(Stored items)
-- ==== Sys2Proof/Machine/Ops.lean ====
section
/-!
DEFINITION. The shared operations: running a command's effect on the hub, timers, the bytes of the flash, the slots of
the Hazard Table and the slot arbiter.
-/

namespace Sys2Proof.Machine

/-- The answer of a command whose effect on the hub is `f`: the next state. While the hub is held in cold-start
reset its ports do not answer and its timers do not run, so nothing happens (R167). -/
def State.run (s : State) (f : Hub → Hub) : Host.Outcome State Fault Refusal :=
  .next { s with hub := if s.hub.inReset then s.hub else f s.hub }

/-! ## Timers (R28) -/

/-- A timer started now for a period. -/
def Hub.timer (h : Hub) (period : Nat) : Timer := some ⟨h.time.ms, period⟩

/-- Whether the count has come to a timer's period past its start (log 6). -/
def Timer.due (t : Timer) (ms : Nat) : Bool :=
  match t with
  | some r => decide (r.period ≤ (ms + 4294967296 - r.start) % 4294967296)
  | none => false

/-- A reload timer at its expiry: it starts again from the count at which it expired. -/
def Timer.reload (t : Timer) : Timer :=
  t.map fun r => ⟨(r.start + r.period) % 4294967296, r.period⟩

/-- The milliseconds left to a timer's expiry, 0 when stopped. -/
def Timer.left (t : Timer) (ms : Nat) : Nat :=
  match t with
  | some r => r.period - (ms + 4294967296 - r.start) % 4294967296
  | none => 0

/-! ## The flash's bytes -/

/-- What an unlisted address of the flash reads as: the erased byte (R170; log 20). -/
def Memory.blank : Byte := 0xFF#8

/-- The byte at an address. -/
def Memory.read (m : Memory) (address : Nat) : Byte := ((m.find? (·.1 == address)).map (·.2)).getD Memory.blank

/-- The memory with a byte written; writing the erased byte takes the cell out. -/
def Memory.write (m : Memory) (address : Nat) (b : Byte) : Memory :=
  match m with
  | [] => if b = Memory.blank then [] else [(address, b)]
  | cell :: rest =>
    if cell.1 < address then cell :: Memory.write rest address b
    else
      let above := if cell.1 = address then rest else cell :: rest
      if b = Memory.blank then above else (address, b) :: above

/-- The canonical form: addresses strictly rising, no erased byte listed. -/
def Memory.wf (m : Memory) : Bool :=
  decide (m.Pairwise fun a b => a.1 < b.1) && m.all fun c => c.2 != Memory.blank

/-- The memory with bytes written from an address upward. -/
def Memory.writeAll (m : Memory) (address : Nat) : List Byte → Memory
  | [] => m
  | b :: rest => (m.write address b).writeAll (address + 1) rest

/-- The bytes from an address upward. -/
def Memory.bytes (m : Memory) (address count : Nat) : List Byte :=
  (List.range count).map fun i => m.read (address + i)

/-- A sector erase: the 4096 bytes from an address are erased. -/
def Memory.eraseSector (m : Memory) (base : Nat) : Memory :=
  m.filter fun c => !decide (base ≤ c.1 ∧ c.1 < base + 4096)

/-! ## The slots of the Hazard Table -/

/-- The entry in a slot, none when it is free. -/
def SlotMap.entry (m : SlotMap) (slot : Nat) : Option Entry := (m.find? (·.1 == slot)).map (·.2)

/-- The lowest number at or above `next` that the rising slots of the list leave free (R10). -/
def SlotMap.freeFrom (next : Nat) : SlotMap → Nat
  | [] => next
  | (slot, _) :: rest => if slot = next then SlotMap.freeFrom (next + 1) rest else next

/-- The lowest free slot, none when all 1024 are occupied (R10). -/
def SlotMap.free (m : SlotMap) : Option Nat :=
  let slot := m.freeFrom 0
  if slot < 1024 then some slot else none

/-- The slots with an entry in one slot. -/
def SlotMap.put (slot : Nat) (e : Entry) : SlotMap → SlotMap
  | [] => [(slot, e)]
  | (k, old) :: rest =>
    if k < slot then (k, old) :: SlotMap.put slot e rest
    else if k = slot then (slot, e) :: rest
    else (slot, e) :: (k, old) :: rest

/-- The slots with one slot free. -/
def SlotMap.remove (slot : Nat) (m : SlotMap) : SlotMap := m.filter fun p => p.1 != slot

/-- The lowest occupied slot at or above `lo` whose entry meets a test. -/
def SlotMap.next (m : SlotMap) (lo : Nat) (test : Entry → Bool) : Option Nat :=
  (m.find? fun p => decide (lo ≤ p.1) && test p.2).map (·.1)

/-- The lowest occupied slot at or above `lo`. -/
def SlotMap.nextOccupied (m : SlotMap) (lo : Nat) : Option Nat := m.next lo fun _ => true

/-- The lowest slot at or above `lo` on the planned list of a floor (R7). -/
def SlotMap.nextPlanned (m : SlotMap) (f : Floor) (lo : Nat) : Option Nat :=
  m.next lo fun e => decide (e.origin = .planned ∧ e.floor = f)

/-- Whether an entry is the SENSED entry of a floor and tile (R7). -/
def Entry.sensedOn (e : Entry) (f : Floor) (t : Tile) : Bool :=
  decide (e.origin = .sensed ∧ e.floor = f ∧ e.x0 = t.x ∧ e.y0 = t.y)

/-- The sensed index: the slot of the SENSED entry of a floor and tile, or none (R7). -/
def SlotMap.sensedAt (m : SlotMap) (f : Floor) (t : Tile) : Option Nat := m.next 0 (·.sensedOn f t)

/-- The occupied count (R10). -/
def Table.occupied (t : Table) : Nat := t.slots.length

/-- The sensed index (R7). -/
def Table.sensedAt (t : Table) (f : Floor) (tile : Tile) : Option Nat := t.slots.sensedAt f tile

/-- The planned list from a slot upward (R7). -/
def Table.nextPlanned (t : Table) (f : Floor) (lo : Nat) : Option Nat := t.slots.nextPlanned f lo

/-- The rank of a class (R2). NOGO and DOCK_ZONE have none and never come to be compared. -/
def HazardClass.rank : HazardClass → Nat
  | .cliff => 4
  | .dropSuspect => 3
  | .obstacle => 2
  | .threshold => 1
  | .rug => 1
  | .nogo => 5
  | .dockZone => 5

/-- A protected entry: CLIFF of confidence 8 or more (R5). -/
def Entry.isProtected (e : Entry) : Bool := decide (e.cls = .cliff ∧ 8 ≤ e.confidence)

/-- An eviction candidate for a create of class `c` (R11). -/
def Entry.evictable (e : Entry) (c : HazardClass) : Bool :=
  decide (e.origin = .sensed ∧ e.cls.rank ≤ c.rank) && !e.pinned && !e.isProtected

/-- Whether a change of an entry advances the map generation (R13). -/
def Entry.counts (old new : Entry) : Bool :=
  decide (old.cls ≠ new.cls ∨ old.pinned ≠ new.pinned ∨ old.rug ≠ new.rug)

/-- Advances the map generation and sets MAP_CHANGED (R13). -/
def Hub.advance (n : Nat) (h : Hub) : Hub :=
  Hub.setPlan .mapChanged { h with table.generation := wrap16 h.table.generation n }

/-- Puts a new entry into a free slot (R10, R13). -/
def Hub.createIn (slot : Nat) (e : Entry) (h : Hub) : Hub :=
  Hub.advance 1 { h with table.slots := h.table.slots.put slot e }

/-- Removes the entry of an occupied slot (R10, R13). -/
def Hub.removeSlot (slot : Nat) (h : Hub) : Hub :=
  Hub.advance 1 { h with table.slots := h.table.slots.remove slot }

/-- Replaces the entry of a slot by a changed one (R13). -/
def Hub.changeSlot (slot : Nat) (old new : Entry) (h : Hub) : Hub :=
  let h := { h with table.slots := h.table.slots.put slot new }
  if old.counts new then h.advance 1 else h

/-- A SENSED entry made by evidence, unpinned and stamped now (R1, R9). -/
def Hub.sensedEntry (h : Hub) (f : Floor) (t : Tile) (cls : HazardClass) (confidence : Nat) : Entry where
  floor := f
  cls := cls
  origin := .sensed
  x0 := t.x
  y0 := t.y
  width := 1
  height := 1
  confidence := confidence
  pinned := false
  rug := none
  zone := none
  stamp := h.time.secs

/-! ## The arbiter (R14, R15) -/

/-- The floor of motion. -/
abbrev Hub.floor (h : Hub) : Floor := h.odo.floor

/-- The claim a lookup makes next, if any (R16; log 42): the SENSED entry of its tile first, and for the centre then each
PLANNED entry of the floor, in slot order. -/
def Hub.lookupClaim (h : Hub) (l : Lookup) : Option SweepClaim :=
  match l.reading with
  | some r => some (.planned r.slot)
  | none =>
    match h.table.sensedAt h.floor l.tile with
    | some slot => some (.sensed slot)
    | none => if l.what = .centre then (h.table.nextPlanned h.floor 0).map .planned else none

/-- Whether a lookup has a slot to read. -/
def Hub.lookupReads (h : Hub) (l : Lookup) : Bool := (h.lookupClaim l).isSome

/-- The lookup whose claim waits at the arbiter: the earliest started that has a slot to read (R83). -/
def Hub.claimingLookup (h : Hub) : Option Lookup := h.odo.lookups.find? h.lookupReads

/-- Whether the Map Store has a claim waiting. -/
def Store.claims (s : Store) : Bool :=
  match s.phase with
  | .save op => match op.step with
    | .reading _ => true
    | _ => false
  | .load op => match op.step with
    | .removeRead _ => true
    | .removeWrite _ => true
    | .insert _ _ => true
    | _ => false
  | .idle => false

/-- Whether a Plan table request is in service, and so has a claim waiting. -/
def PlanSlot.claims : PlanSlot → Bool
  | .inService _ => true
  | _ => false

/-- Who of the second place is granted when both wait (R15). -/
def Table.secondTurn (t : Table) : SecondPlace :=
  if t.metBefore && decide (t.lastSecond = some .updater) then .odometry else .updater

/-- Whether a claimant has a claim to make. -/
def Hub.hasClaim (h : Hub) : Claimant → Bool
  | .check => (h.permit.check.bind (·.sweep.claim)).isSome
  | .recheck => (h.permit.recheck.bind (·.claim)).isSome
  | .updater => h.updater.work.isSome
  | .odometry => h.claimingLookup.isSome
  | .plan => h.plan.slot.claims
  | .store => h.store.claims

/-- The unit that makes a claimant's claims: a check and a recheck are both the Permit Controller's, which has one
claim waiting at a time (R100); it goes by the name of the check. -/
def Claimant.unit : Claimant → Claimant
  | .recheck => .check
  | c => c

/-- The claimant the arbiter grants among those that wait (R15, R100). -/
def Hub.choice (h : Hub) (waits : Claimant → Bool) : Option Claimant :=
  if waits .check && waits .recheck then
    some (match h.permit.recheckTurn with | .check => .check | .recheck => .recheck)
  else if waits .recheck then some .recheck
  else if waits .check then some .check
  else if waits .updater && waits .odometry then
    some (match h.table.secondTurn with | .updater => .updater | .odometry => .odometry)
  else if waits .updater then some .updater
  else if waits .odometry then some .odometry
  else if waits .plan then some .plan
  else if waits .store then some .store
  else none

/-- Whether a claimant's claim waits while the unit granted last has not yet made its next claim. -/
def Hub.waitsInGap (h : Hub) (c : Claimant) : Bool := h.hasClaim c && decide (h.table.resting ≠ some c.unit)

/-- Whether the arbiter may grant a claimant next: its choice with every claim waiting (R15), or its choice in the gap
between two claims of the unit granted last (R16). Which of the two comes is the outside's to say, and that at most one
other grant falls into a gap is the model's choice (log 36). -/
def Hub.grants (h : Hub) (who : Claimant) : Bool :=
  decide (h.choice h.hasClaim = some who) || decide (h.choice h.waitsInGap = some who)

/-- Notes a grant at the second place (R15): both have met there when both have a claim to make (log 27). -/
def Hub.noteSecond (who : SecondPlace) (h : Hub) : Hub :=
  { h with
    table.lastSecond := some who
    table.metBefore := h.table.metBefore || (h.updater.work.isSome && h.claimingLookup.isSome) }

/-- Whether the unit of a claimant has a claim to make. -/
def Hub.unitHasClaim (h : Hub) : Claimant → Bool
  | .check => h.hasClaim .check || h.hasClaim .recheck
  | .recheck => h.hasClaim .check || h.hasClaim .recheck
  | c => h.hasClaim c

/-- Notes a grant once its claim has had its effect: a unit with a further claim to make rests before it (R16;
log 36). -/
def Hub.afterGrant (who : Claimant) (h : Hub) : Hub :=
  { h with table.resting := if h.unitHasClaim who then some who.unit else none }

/-- The hub after `f` when the arbiter grants `who` the claim the command names, which it waits with; a grant of another
claim does not come (log 1). -/
def Hub.granted (who : Claimant) (waits : Hub → Bool) (f : Hub → Hub) (h : Hub) : Hub :=
  if h.grants who && waits h then (f h).afterGrant who else h

end Sys2Proof.Machine
end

- [Exercise] Starting at the line that contains "if h.grants who", print every line through the last one of the records, exactly and with nothing else.

- [Result]
  if h.grants who && waits h then (f h).afterGrant who else h

end Sys2Proof.Machine
end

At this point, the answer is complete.